Haber kanallarının tamamı “Suruç'ta bombalı saldırı” başlığıyla yayına girmişti bile!

Ve anlamıştık ki, gördüklerimiz bir rüyaydı ve artık uyanmanın vakti gelmişti!

Narkoz etkisini yitirmiş, ölüm makineleri uyanmıştı!

Yitirilen canlar yetmiş olacak ki, iki gencecik polisin evlerinde katledildiği haberi ekleniyor ardından!

Ölümlerden ve zulümlerden “eskiden…” diye bahsetmeye başladığımız hikâyelerimizi yarım bırakıp, “artık dağlar değil, vadiler, şehirler, hatta evler ölüm kokuyor” mısralarını dokumaya başladık satır aralarına…

“Ölümsüz bir gün oldu çok şükür” diyebileceğimiz bir günümüz olmadı sonrasında…

Her gün yeni bir ölüm haberiyle uyanıyor, ölüm haberlerinin bütününü, hatta eklenmiş yenilerini izleyerek, okuyarak başımızı yastığa koymaya başladık.

O kadar arttı ki ölümler…

Sıradanlaştı, hayatın gerekliliğiymiş gibi iliklere işlendi ve kömür karasına dönüştü vicdanlar!

Kimin öldüğünün bir önemi de kalmadı!

Oyun programlanmış, roller dağıtılmış, bize de ölüm düşmüş!

Birer, ikişer ölmek yetersiz kalmış olsa gerek ki, artık toplu cinayetler gerekliydi bu ülkeye!

Topluca ölmemiz, meydanı oyunu yazanlara bırakmamız isteniyordu artık!

Ve Ankara'nın vakti gelmiş, iyi bir kurguyla programlanan oyunun bombası patlamıştı!

97 can yitirilmiş ama bizler halen akıllanmamıştık!

Çünkü vicdanımız körelmiş, siyasetimiz ağır basmıştı!

Suçlu aramaktan, akıldan yoksun senaryolar yazmaktan yasımızı tutmaya vakit bulamamıştık!

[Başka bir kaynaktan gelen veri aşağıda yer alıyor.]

/-- A change of the data ports reaches nothing that a tick reads. -/
theorem withData_alike (gps : GpsFix) (volt : Half) (temp : Byte) (s : State) :
    TickAlike true s (withData gps volt temp s) := ⟨⟨_, _, _, _, rfl⟩, fun _ => ⟨rfl, rfl, rfl, rfl⟩⟩

/-- A tick operation does not depend on the data ports. -/
theorem exec_tick_withData (gps : GpsFix) (volt : Half) (temp : Byte) {i : Instr} (hi : i.format = .t) (s : State) :
    exec i (withData gps volt temp s) = andThen (exec i s) (fun t => .next (withData gps volt temp t)) := by
  have halike := exec_tick_alike (withData_alike gps volt temp s) hi
  cases ht : exec i s with
  | next t =>
    rw [ht] at halike
    obtain ⟨t', ht', htt⟩ := halike.of_next
    rw [ht', andThen_next, htt.eq_withData (exec_tick_tickRegistersOnly hi ht).ports
      (exec_tick_tickRegistersOnly hi ht').ports]
  | fault r => exact (ht ▸ halike).of_fault
  | refused r => exact (ht ▸ halike).of_refused

/-- Settles O48: a tick by `exec_tick_withData`, a formatter by its law of commuting, the generators and `DELAY.STEP` as in
a tick; the other operations read no port, or only `disable_armed`. -/
theorem onlyCaptureReadsTheDataPorts : Obligations.OnlyCaptureReadsTheDataPorts := by
  intro i s gps volt temp hsnap hstartup
  have halike := withData_alike gps volt temp s
  cases i with
  | tickNone | tickIdle | tickRsvd | tickRtty | tickFsk4 | tickFsk2 => exact exec_tick_withData gps volt temp rfl s
  | snapCapture => exact absurd rfl hsnap
  | seqStartup t => exact absurd rfl (hstartup t)
  | seqFsk =>
    have hfmt := fmtFskOp_comm (withData gps volt temp) (s := setMode (fskMode s.params.fskSelect) s) rfl rfl
      fun _ _ => rfl
    exact (congrArg (andThen · _) hfmt).trans (andThen_armOp_comm (withData gps volt temp) fun _ => rfl)
  | fmtRtty => exact fmtRttyOp_comm (withData gps volt temp) rfl rfl rfl fun _ _ => rfl
  | fmtFsk => exact fmtFskOp_comm (withData gps volt temp) rfl rfl fun _ _ => rfl
  | rttyNext b =>
    obtain ⟨hres, hnext⟩ := halike.rttyNextOp b
    rw [exec_rttyNext, exec_rttyNext, andThen_next, hres,
      hnext.eq_withData (rttyNextOp_sameOutput b s).ports (rttyNextOp_sameOutput b _).ports]
    rfl
  | fsk4Next b =>
    obtain ⟨hres, hnext⟩ := halike.mapperNext 4 fsk4Field b
    rw [exec_fsk4Next, exec_fsk4Next, andThen_next, hres,
      hnext.eq_withData (mapperNext_sameOutput _ _ b s).ports (mapperNext_sameOutput _ _ b _).ports]
    rfl
  | fsk2Next b =>
    obtain ⟨hres, hnext⟩ := halike.mapperNext 8 fsk2Field b
    rw [exec_fsk2Next, exec_fsk2Next, andThen_next, hres,
      hnext.eq_withData (mapperNext_sameOutput _ _ b s).ports (mapperNext_sameOutput _ _ b _).ports]
    rfl
  | delayStep =>
    rw [exec_delayStep, exec_delayStep, andThen_next,
      halike.delayStepOp.eq_withData (delayStepOp_sameOutput s).ports (delayStepOp_sameOutput _).ports]
  | reset | seqNone | seqWrap | seqWaitTransmitting | seqWaitDelay | crcInit | crcByte | crcStr | arm | endPacket
  | devWrite => rfl

end Sys2Proof.Machine
end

Acilen bunu seçim propagandasına dönüştürmemiz gerekiyordu!

Malum, sandık günü yaklaşıyor!

Elde herhangi bir delil olmasa da olur!

Suçlayacağın birileri varsa, delil aramaya gerek yok!

Başına ‘katil' eklemesini yapıştırdın mı, gerisi kolay!

Sesini duyuracak mekanizma da çok!

Zaten ihtiyacımız olan bunu kimin yaptığını bulmak değil! Bir anda önce dilediklerimizi suçlu ilan edip bundan siyaset devşirmemiz gerekiyordu!

Çünkü böyle programlanmıştı oyunun geri kalanı!

Nasıl olsa kimsenin sorguladığı, sebep-sonuç ilişkileri üzerine kafa yormadığı bir toplum çoktan yaratılmıştı bile!

Televizyon kanallarında kim tarafından sarf edildiğinin bir önemi bulunmayan yığınca yalanı gerçek kabul eden, sosyal medyadaki her bildirimi (yalan da olsa) ‘ben de duyurmalıyım' refleksiyle paylaşan yığınca insan var! Üstelik okumuş, eğitimli kişiler yoğunlukta!

En sinir bozucu durum ise; şiddetin her türlüsünü savunan, ölümleri ‘bizden, onlardan' diye ayıran, karşı bir fikre saygı duymayan, karşı bir söylemde hakaret ve küfürler savuran, İlber Ortaylı deyimiyle “cahillerin” ağızlarından veya kaleminden “ barış” sözcüğünü duymak yâda okumak!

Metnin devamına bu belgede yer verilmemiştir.